[Collected data]
□ □ □ □ □ □ □
/-! ## State.setResult -/

@[simp] theorem setResult_cmd (s : State) (r : Result) : (s.setResult r).cmd = s.cmd := rfl
@[simp] theorem setResult_cfg (s : State) (r : Result) : (s.setResult r).cfg = s.cfg := rfl
@[simp] theorem setResult_i2c (s : State) (r : Result) : (s.setResult r).i2c = s.i2c := rfl
@[simp] theorem setResult_wave (s : State) (r : Result) : (s.setResult r).wave = s.wave := rfl
@[simp] theorem setResult_shadow (s : State) (r : Result) : (s.setResult r).shadow = s.shadow := rfl
@[simp] theorem setResult_synced (s : State) (r : Result) : (s.setResult r).synced = s.synced := rfl
@[simp] theorem setResult_res (s : State) (r : Result) : (s.setResult r).res = { s.res with status := r.status, index := r.index, value := r.value } := rfl
@[simp] theorem setResult_chans (s : State) (r : Result) : (s.setResult r).chans = s.chans := rfl
@[simp] theorem setResult_queue (s : State) (r : Result) : (s.setResult r).queue = s.queue := rfl
@[simp] theorem setResult_heldAct (s : State) (r : Result) : (s.setResult r).heldAct = s.heldAct := rfl
@[simp] theorem setResult_heldLvl (s : State) (r : Result) : (s.setResult r).heldLvl = s.heldLvl := rfl
@[simp] theorem setResult_actOn (s : State) (r : Result) : (s.setResult r).actOn = s.actOn := rfl
@[simp] theorem setResult_actCountdown (s : State) (r : Result) : (s.setResult r).actCountdown = s.actCountdown := rfl
@[simp] theorem setResult_minArmed (s : State) (r : Result) : (s.setResult r).minArmed = s.minArmed := rfl
@[simp] theorem setResult_actDuration (s : State) (r : Result) : (s.setResult r).actDuration = s.actDuration := rfl
@[simp] theorem setResult_upgVersion (s : State) (r : Result) : (s.setResult r).upgVersion = s.upgVersion := rfl
@[simp] theorem setResult_dspErr (s : State) (r : Result) : (s.setResult r).dspErr = s.dspErr := rfl
@[simp] theorem setResult_upgLast (s : State) (r : Result) : (s.setResult r).upgLast = s.upgLast := rfl
@[simp] theorem setResult_pub (s : State) (r : Result) : (s.setResult r).pub = s.pub := rfl
@[simp] theorem setResult_delayLog (s : State) (r : Result) : (s.setResult r).delayLog = s.delayLog := rfl
@[simp] theorem setResult_upgLog (s : State) (r : Result) : (s.setResult r).upgLog = s.upgLog := rfl
@[simp] theorem setResult_port (s : State) (r : Result) : (s.setResult r).port = s.port := rfl
@[simp] theorem setResult_env (s : State) (r : Result) : (s.setResult r).env = s.env := rfl
@[simp] theorem setResult_lines (s : State) (r : Result) : (s.setResult r).lines = s.lines := rfl

/-! ## State.setShadow -/

@[simp] theorem setShadow_cmd (s : State) (i : Nat) (v : Byte) : (s.setShadow i v).cmd = s.cmd := rfl
@[simp] theorem setShadow_cfg (s : State) (i : Nat) (v : Byte) : (s.setShadow i v).cfg = s.cfg := rfl
@[simp] theorem setShadow_i2c (s : State) (i : Nat) (v : Byte) : (s.setShadow i v).i2c = s.i2c := rfl
@[simp] theorem setShadow_wave (s : State) (i : Nat) (v : Byte) : (s.setShadow i v).wave = s.wave := rfl
@[simp] theorem setShadow_shadow (s : State) (i : Nat) (v : Byte) : (s.setShadow i v).shadow = Memory.write s.shadow i v := rfl
@[simp] theorem setShadow_synced (s : State) (i : Nat) (v : Byte) : (s.setShadow i v).synced = s.synced := rfl
@[simp] theorem setShadow_res (s : State) (i : Nat) (v : Byte) : (s.setShadow i v).res = s.res := rfl
@[simp] theorem setShadow_chans (s : State) (i : Nat) (v : Byte) : (s.setShadow i v).chans = s.chans := rfl
@[simp] theorem setShadow_queue (s : State) (i : Nat) (v : Byte) : (s.setShadow i v).queue = s.queue := rfl
@[simp] theorem setShadow_heldAct (s : State) (i : Nat) (v : Byte) : (s.setShadow i v).heldAct = s.heldAct := rfl
@[simp] theorem setShadow_heldLvl (s : State) (i : Nat) (v : Byte) : (s.setShadow i v).heldLvl = s.heldLvl := rfl
@[simp] theorem setShadow_actOn (s : State) (i : Nat) (v : Byte) : (s.setShadow i v).actOn = s.actOn := rfl
@[simp] theorem setShadow_actCountdown (s : State) (i : Nat) (v : Byte) : (s.setShadow i v).actCountdown = s.actCountdown := rfl
@[simp] theorem setShadow_minArmed (s : State) (i : Nat) (v : Byte) : (s.setShadow i v).minArmed = s.minArmed := rfl
@[simp] theorem setShadow_actDuration (s : State) (i : Nat) (v : Byte) : (s.setShadow i v).actDuration = s.actDuration := rfl
@[simp] theorem setShadow_upgVersion (s : State) (i : Nat) (v : Byte) : (s.setShadow i v).upgVersion = s.upgVersion := rfl
@[simp] theorem setShadow_dspErr (s : State) (i : Nat) (v : Byte) : (s.setShadow i v).dspErr = s.dspErr := rfl
@[simp] theorem setShadow_upgLast (s : State) (i : Nat) (v : Byte) : (s.setShadow i v).upgLast = s.upgLast := rfl
@[simp] theorem setShadow_pub (s : State) (i : Nat) (v : Byte) : (s.setShadow i v).pub = s.pub := rfl
@[simp] theorem setShadow_delayLog (s : State) (i : Nat) (v : Byte) : (s.setShadow i v).delayLog = s.delayLog := rfl
@[simp] theorem setShadow_upgLog (s : State) (i : Nat) (v : Byte) : (s.setShadow i v).upgLog = s.upgLog := rfl
@[simp] theorem setShadow_port (s : State) (i : Nat) (v : Byte) : (s.setShadow i v).port = s.port := rfl
@[simp] theorem setShadow_env (s : State) (i : Nat) (v : Byte) : (s.setShadow i v).env = s.env := rfl
@[simp] theorem setShadow_lines (s : State) (i : Nat) (v : Byte) : (s.setShadow i v).lines = s.lines := rfl
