-- ==== Sys2Proof/Tests/Slice0.lean ====
section
/-! SUPPORT. Slice0.lean: the model's own tests. Expected values come from spec/95_test_vectors.md (its row is named in each comment) or
from the encoding tables of spec/30_encoding.md. The `witness_` theorems show, for each obligation with hypotheses, a concrete
state and operands that meet them. -/
namespace Sys2Proof.Tests
open Sys2Proof Sys2Proof.Machine

/-! ## The bench -/

/-- The test configuration of spec/95_test_vectors.md after reset, in an environment. -/
def bench (e : Env) : State := State.resetWith Config.reference [ChannelCfg.door] e

/-- Nothing on the bus. -/
def noDevice : Env := ⟨.absent, [], 0⟩

/-- A slave that drives the given levels in the sampled slots. -/
def script (levels : List Level) : Env := ⟨.oracle levels, [], 0⟩

/-- The reference device of R80, all registers 0, with the fault injection of R81 and the pins of R82. -/
def device (nakAt : Option Nat) (pins : Option Half) : Device :=
  ⟨[], 0, .none, false, nakAt, pins, .idle, 0, true, 0, false, false⟩

/-- The bench with the lines at the levels `p`. -/
def linesAt (p : Slot) (e : Env) : State := { bench e with i2c := ⟨0, 0, p.sda, p.scl⟩ }

/-- The bench with this queue. -/
def queued (q : List Signal) (e : Env) : State := { bench e with queue := q }

/-- The operation answers a next state of which `p` holds. -/
def after (o : Host.Outcome State Fault Refusal) (p : State → Bool) : Bool :=
  match o with
  | .next t => p t
  | .fault _ => false
  | .refused _ => false

/-- The result record holds this status, index and value. -/
def result (st : Status) (ix : Byte) (v : Half) (t : State) : Bool :=
  decide (t.res.status = st) && decide (t.res.index = ix) && decide (t.res.value = v)

/-- Slots as spec/95_test_vectors.md writes them: two digits a slot, SDA then SCL. -/
def slots : List Nat → List Slot
  | [] => []
  | n :: ns => ⟨decide (10 ≤ n), decide (n % 10 = 1)⟩ :: slots ns

/-- What a decoded word is, with everything after it consumed. -/
def whole (bytes : List Byte) (i : Instr) : Bool := decide (decode bytes = .ok i [])

/-! ## WellFormed: an ill-formed term for every check, refused -/

theorem smoke_setlines : (Instr.setlines 0x04).wellFormed 1 = false := by decide
theorem smoke_sendack : (Instr.sendack 2).wellFormed 1 = false := by decide
theorem smoke_pinmode_pin : (Instr.pinmode 16 1).wellFormed 1 = false := by decide
theorem smoke_pinmode_mode : (Instr.pinmode 3 3).wellFormed 1 = false := by decide
theorem smoke_pudctl_pin : (Instr.pudctl 16 2).wellFormed 1 = false := by decide
theorem smoke_pudctl_down : (Instr.pudctl 3 1).wellFormed 1 = false := by decide
theorem smoke_dread_pin : (Instr.dread 16).wellFormed 1 = false := by decide
theorem smoke_dwrite_pin : (Instr.dwrite 16 1).wellFormed 1 = false := by decide
theorem smoke_dwrite_level : (Instr.dwrite 3 2).wellFormed 1 = false := by decide
theorem smoke_post_kind : (Instr.post 5 0).wellFormed 1 = false := by decide
theorem smoke_post_param : (Instr.post 3 0xFFFFFFFF).wellFormed 1 = false := by decide
theorem smoke_retrytick_slot : (Instr.retrytick 1).wellFormed 1 = false := by decide
theorem smoke_wrcfg_reg : (Instr.wrcfg 3 0).wellFormed 1 = false := by decide
theorem smoke_rdcfg_reg : (Instr.rdcfg 0x08).wellFormed 1 = false := by decide
theorem smoke_rdcfg_channel : (Instr.rdcfg 0x11).wellFormed 1 = false := by decide
theorem smoke_rdcfg_shadow : (Instr.rdcfg 0x36).wellFormed 1 = false := by decide

/-! ## Decoding: every constructor, a word written out from R91, R92 and R95 -/

theorem test_decode_engine :
    whole [0x10, 0x04, 0x05] (.i2cinit 4 5) && whole [0x11, 0x01] (.setlines 1) && whole [0x12] .start && whole [0x13] .stop
      && whole [0x14, 0x40] (.sendbyte 0x40) && whole [0x15] .readack && whole [0x16, 0x01] (.sendack 1) && whole [0x17] .ack
      && whole [0x18] .nack && whole [0x19] .readbyte = true := by decide
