/-- A well-formed instruction alone on a line, as a command, decodes to itself. -/
theorem map_decodeTransaction_singleton {t : Transaction} {i : Instr} (he : encode i = .command t)
    (hwf : i.wellFormed = true) : [t].map decodeTransaction = [.ok i] := by
  rw [List.map_singleton, decodeTransaction_eq_ok_iff_encode.mpr ⟨he, hwf⟩]

/-- Settles O52: the words of R80 line by line, the decoding of each line, and the pieces of a payload. -/
theorem assembledLinesDecode : Obligations.AssembledLinesDecode := by
  refine ⟨fun alg => ⟨assemble_init alg, map_decodeTransaction_singleton rfl rfl⟩,
    fun alg => ⟨assemble_lookup alg, map_decodeTransaction_singleton rfl rfl⟩,
    ⟨rfl, map_decodeTransaction_singleton rfl rfl⟩, fun _ => rfl, fun _ => assemble_update_of_fits,
    map_decodeTransaction_assemble_update, assemble_hash, fun _ => rfl,
    fun _ => ⟨flatten_cutPayload _ _, fun _ => length_le_of_mem_updatePieces, updatePieces_of_fits⟩⟩

/-- Settles O1: the lines of R82, those of fixed operands evaluated, and INIT of tag 2 by R160. -/
theorem sampleEncodings : Obligations.SampleEncodings := by
  refine ⟨rfl, rfl, rfl, rfl, fun s => execInit_eq 2, assemble_update_of_fits (by decide),
    assemble_update_of_fits (by decide), fun bytes h => ?_, rfl, rfl, fun w hw => ⟨rfl, ?_⟩⟩
  · rw [assemble_update_of_fits (by rw [h]; decide), h]
    rfl
  · rcases hw with rfl | rfl | rfl | rfl <;> exact ⟨_, rfl⟩

end Sys2Proof.Machine
end

section
/-! PROOFS. The MD5 transform (40 R100 to R113): the table of constants, and the rounds one by one, each in the spec's terms. -/

namespace Sys2Proof.Machine

/-- R104: every round reads one of the sixteen message words. -/
theorem md5Index_lt (i : Nat) : md5Index i < 16 := by
  unfold md5Index
  split_ifs <;> omega

/-- R103: the rotation amount as one entry of its group's list. -/
theorem md5Rotate_eq (i : Nat) :
    md5Rotate i = if i < 16 then [7, 12, 17, 22].getD (i % 4) 0 else if i < 32 then [5, 9, 14, 20].getD (i % 4) 0
      else if i < 48 then [4, 11, 16, 23].getD (i % 4) 0 else [6, 10, 15, 21].getD (i % 4) 0 := by
  unfold md5Rotate md5RotateGroup
  split_ifs <;> rfl

/-- R111: word `j` of the sixteen that a block is read as. -/
theorem getD_messageWordsLE (blk : List Byte) {j : Nat} (hj : j < 16) :
    (messageWordsLE blk).getD j 0 = messageWordLE blk j := by
  simp [messageWordsLE, List.getD_eq_getElem?_getD, hj]

@[simp] theorem md5Rounds_zero (st : Md5Words) (blk : List Byte) : md5Rounds 0 st blk = st := rfl

/-- R110: one round more is that round on the working variables so far. -/
theorem md5Rounds_succ (n : Nat) (st : Md5Words) (blk : List Byte) :
    md5Rounds (n + 1) st blk = md5Round (messageWordsLE blk) (md5Rounds n st blk) n := by
  simp [md5Rounds, List.range_succ]

/-- R112: a round on the message words of a block. -/
theorem md5Round_messageWordsLE (blk : List Byte) (v : Md5Words) (i : Nat) :
    md5Round (messageWordsLE blk) v i =
      ⟨v.d, v.b + rotl32 (v.a + md5Mix i v.b v.c v.d + md5K i + messageWordLE blk (md5Index i)) (md5Rotate i), v.b, v.c⟩ := by
  rw [md5Round, getD_messageWordsLE blk (md5Index_lt i)]

/-- R110, R113: the unit's words are the state words plus the working variables, and no register is written. -/
theorem exec_md5Transform (st : Md5Words) (blk : List Byte) (s : State) :
    exec (.md5Transform st blk) s = .next { s with unitReply := some (md5Add st (md5Rounds 64 st blk)).toList } := rfl
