-- ==== Sys2Proof/Machine/Environment.lean ====
section
/-!
DEFINITION. Key, timer and random instructions (spec/45_keys_timers_random.md R210 to R218).
-/

namespace Sys2Proof.Machine

/-- SKP Vx `Ex9E` (R210): KeyOutOfRange when Vx > 15. -/
def execSkp (x : Nibble) (s : State) : Host.Outcome State Fault Refusal :=
  guarded (keyTrap (s.reg x)) (encode (.skp x)) s (s.skipIf (s.keyDown (lowNibble (s.reg x))))

/-- SKNP Vx `ExA1` (R211): KeyOutOfRange when Vx > 15. -/
def execSknp (x : Nibble) (s : State) : Host.Outcome State Fault Refusal :=
  guarded (keyTrap (s.reg x)) (encode (.sknp x)) s (s.skipIf (!s.keyDown (lowNibble (s.reg x))))

/-- LD Vx, DT `Fx07` (R212). -/
def execLdVxDt (x : Nibble) (s : State) : Host.Outcome State Fault Refusal :=
  .next (s.setReg x s.dt)

/-- LD DT, Vx `Fx15` (R213). -/
def execLdDtVx (x : Nibble) (s : State) : Host.Outcome State Fault Refusal :=
  .next (s.setDt (s.reg x))

/-- LD ST, Vx `Fx18` (R214). -/
def execLdStVx (x : Nibble) (s : State) : Host.Outcome State Fault Refusal :=
  .next (s.setSt (s.reg x))

/-- LD Vx, K `Fx0A` (R215): PAUSED and WAITING set, PC back to this instruction's own address. Vx, the destination, is
written by the completing SET_KEY (R241), and KEY is not read. -/
def execLdVxK (_x : Nibble) (s : State) : Host.Outcome State Fault Refusal :=
  .next ((s.setWait true).setPc s.instrAddr)

/-- RND Vx, kk `Cxkk` when the byte drawn is `r` (R217). -/
def rndWith (r : Byte) (x : Nibble) (kk : Byte) (s : State) : State := s.nextRnd.setReg x (r &&& kk)

/-- RND Vx, kk `Cxkk` (R217): the next byte of the free stream, ANDed with kk (log 9). -/
def execRnd (x : Nibble) (kk : Byte) (s : State) : Host.Outcome State Fault Refusal :=
  .next (rndWith (Config.rndByte s.rndPos) x kk s)

end Sys2Proof.Machine
end

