/-! ### setSt -/

@[simp] theorem State.setSt_v (b : Byte) : (s.setSt b).v = s.v := rfl
@[simp] theorem State.setSt_i (b : Byte) : (s.setSt b).i = s.i := rfl
@[simp] theorem State.setSt_pc (b : Byte) : (s.setSt b).pc = s.pc := rfl
@[simp] theorem State.setSt_stack (b : Byte) : (s.setSt b).stack = s.stack := rfl
@[simp] theorem State.setSt_sp (b : Byte) : (s.setSt b).sp = s.sp := rfl
@[simp] theorem State.setSt_dt (b : Byte) : (s.setSt b).dt = s.dt := rfl
@[simp] theorem State.setSt_st (b : Byte) : (s.setSt b).st = b := rfl
@[simp] theorem State.setSt_key (b : Byte) : (s.setSt b).key = s.key := rfl
@[simp] theorem State.setSt_mem (b : Byte) : (s.setSt b).mem = s.mem := rfl
@[simp] theorem State.setSt_disp (b : Byte) : (s.setSt b).disp = s.disp := rfl
@[simp] theorem State.setSt_paused (b : Byte) : (s.setSt b).paused = s.paused := rfl
@[simp] theorem State.setSt_waiting (b : Byte) : (s.setSt b).waiting = s.waiting := rfl
@[simp] theorem State.setSt_fault (b : Byte) : (s.setSt b).fault = s.fault := rfl
@[simp] theorem State.setSt_events (b : Byte) : (s.setSt b).events = s.events := rfl
@[simp] theorem State.setSt_cfg (b : Byte) : (s.setSt b).cfg = s.cfg := rfl
@[simp] theorem State.setSt_loadStatus (b : Byte) : (s.setSt b).loadStatus = s.loadStatus := rfl
@[simp] theorem State.setSt_rndPos (b : Byte) : (s.setSt b).rndPos = s.rndPos := rfl
@[simp] theorem State.setSt_burst (b : Byte) : (s.setSt b).burst = s.burst := rfl
@[simp] theorem State.setSt_inbox (b : Byte) : (s.setSt b).inbox = s.inbox := rfl
@[simp] theorem State.setSt_reg (b : Byte) (y : Nibble) : (s.setSt b).reg y = s.reg y := rfl
@[simp] theorem State.setSt_keyDown (b : Byte) (k' : Nibble) : (s.setSt b).keyDown k' = s.keyDown k' := rfl
@[simp] theorem State.setSt_readByte (b : Byte) (a' : Nat) : (s.setSt b).readByte a' = s.readByte a' := rfl
@[simp] theorem State.setSt_readBytes (b : Byte) (a' n' : Nat) : (s.setSt b).readBytes a' n' = s.readBytes a' n' := rfl
@[simp] theorem State.setSt_fetch (b : Byte) : (s.setSt b).fetch = s.fetch := rfl
@[simp] theorem State.setSt_faulted (b : Byte) : (s.setSt b).faulted = s.faulted := rfl
@[simp] theorem State.setSt_base (b : Byte) : (s.setSt b).base = s.base := rfl
@[simp] theorem State.setSt_instrAddr (b : Byte) : (s.setSt b).instrAddr = s.instrAddr := rfl
@[simp] theorem State.setSt_regRun (b : Byte) (y : Nibble) : (s.setSt b).regRun y = s.regRun y := rfl

/-! ### setKey -/

@[simp] theorem State.setKey_v (k : Nibble) (p : Bool) : (s.setKey k p).v = s.v := rfl
@[simp] theorem State.setKey_i (k : Nibble) (p : Bool) : (s.setKey k p).i = s.i := rfl
@[simp] theorem State.setKey_pc (k : Nibble) (p : Bool) : (s.setKey k p).pc = s.pc := rfl
@[simp] theorem State.setKey_stack (k : Nibble) (p : Bool) : (s.setKey k p).stack = s.stack := rfl
@[simp] theorem State.setKey_sp (k : Nibble) (p : Bool) : (s.setKey k p).sp = s.sp := rfl
@[simp] theorem State.setKey_dt (k : Nibble) (p : Bool) : (s.setKey k p).dt = s.dt := rfl
@[simp] theorem State.setKey_st (k : Nibble) (p : Bool) : (s.setKey k p).st = s.st := rfl
@[simp] theorem State.setKey_key (k : Nibble) (p : Bool) : (s.setKey k p).key = s.key.set k.toNat p k.isLt := rfl
@[simp] theorem State.setKey_mem (k : Nibble) (p : Bool) : (s.setKey k p).mem = s.mem := rfl
@[simp] theorem State.setKey_disp (k : Nibble) (p : Bool) : (s.setKey k p).disp = s.disp := rfl
@[simp] theorem State.setKey_paused (k : Nibble) (p : Bool) : (s.setKey k p).paused = s.paused := rfl
@[simp] theorem State.setKey_waiting (k : Nibble) (p : Bool) : (s.setKey k p).waiting = s.waiting := rfl
@[simp] theorem State.setKey_fault (k : Nibble) (p : Bool) : (s.setKey k p).fault = s.fault := rfl
@[simp] theorem State.setKey_events (k : Nibble) (p : Bool) : (s.setKey k p).events = s.events := rfl
@[simp] theorem State.setKey_cfg (k : Nibble) (p : Bool) : (s.setKey k p).cfg = s.cfg := rfl
@[simp] theorem State.setKey_loadStatus (k : Nibble) (p : Bool) : (s.setKey k p).loadStatus = s.loadStatus := rfl
@[simp] theorem State.setKey_rndPos (k : Nibble) (p : Bool) : (s.setKey k p).rndPos = s.rndPos := rfl
@[simp] theorem State.setKey_burst (k : Nibble) (p : Bool) : (s.setKey k p).burst = s.burst := rfl
@[simp] theorem State.setKey_inbox (k : Nibble) (p : Bool) : (s.setKey k p).inbox = s.inbox := rfl
@[simp] theorem State.setKey_reg (k : Nibble) (p : Bool) (y : Nibble) : (s.setKey k p).reg y = s.reg y := rfl
@[simp] theorem State.setKey_readByte (k : Nibble) (p : Bool) (a' : Nat) : (s.setKey k p).readByte a' = s.readByte a' := rfl
@[simp] theorem State.setKey_readBytes (k : Nibble) (p : Bool) (a' n' : Nat) : (s.setKey k p).readBytes a' n' = s.readBytes a' n' := rfl
@[simp] theorem State.setKey_fetch (k : Nibble) (p : Bool) : (s.setKey k p).fetch = s.fetch := rfl
@[simp] theorem State.setKey_faulted (k : Nibble) (p : Bool) : (s.setKey k p).faulted = s.faulted := rfl
@[simp] theorem State.setKey_base (k : Nibble) (p : Bool) : (s.setKey k p).base = s.base := rfl
@[simp] theorem State.setKey_instrAddr (k : Nibble) (p : Bool) : (s.setKey k p).instrAddr = s.instrAddr := rfl
@[simp] theorem State.setKey_regRun (k : Nibble) (p : Bool) (y : Nibble) : (s.setKey k p).regRun y = s.regRun y := rfl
□ □ □ □ □ □ □
Say how many lines of the data include the word "events". Nothing other than the number should be given.

2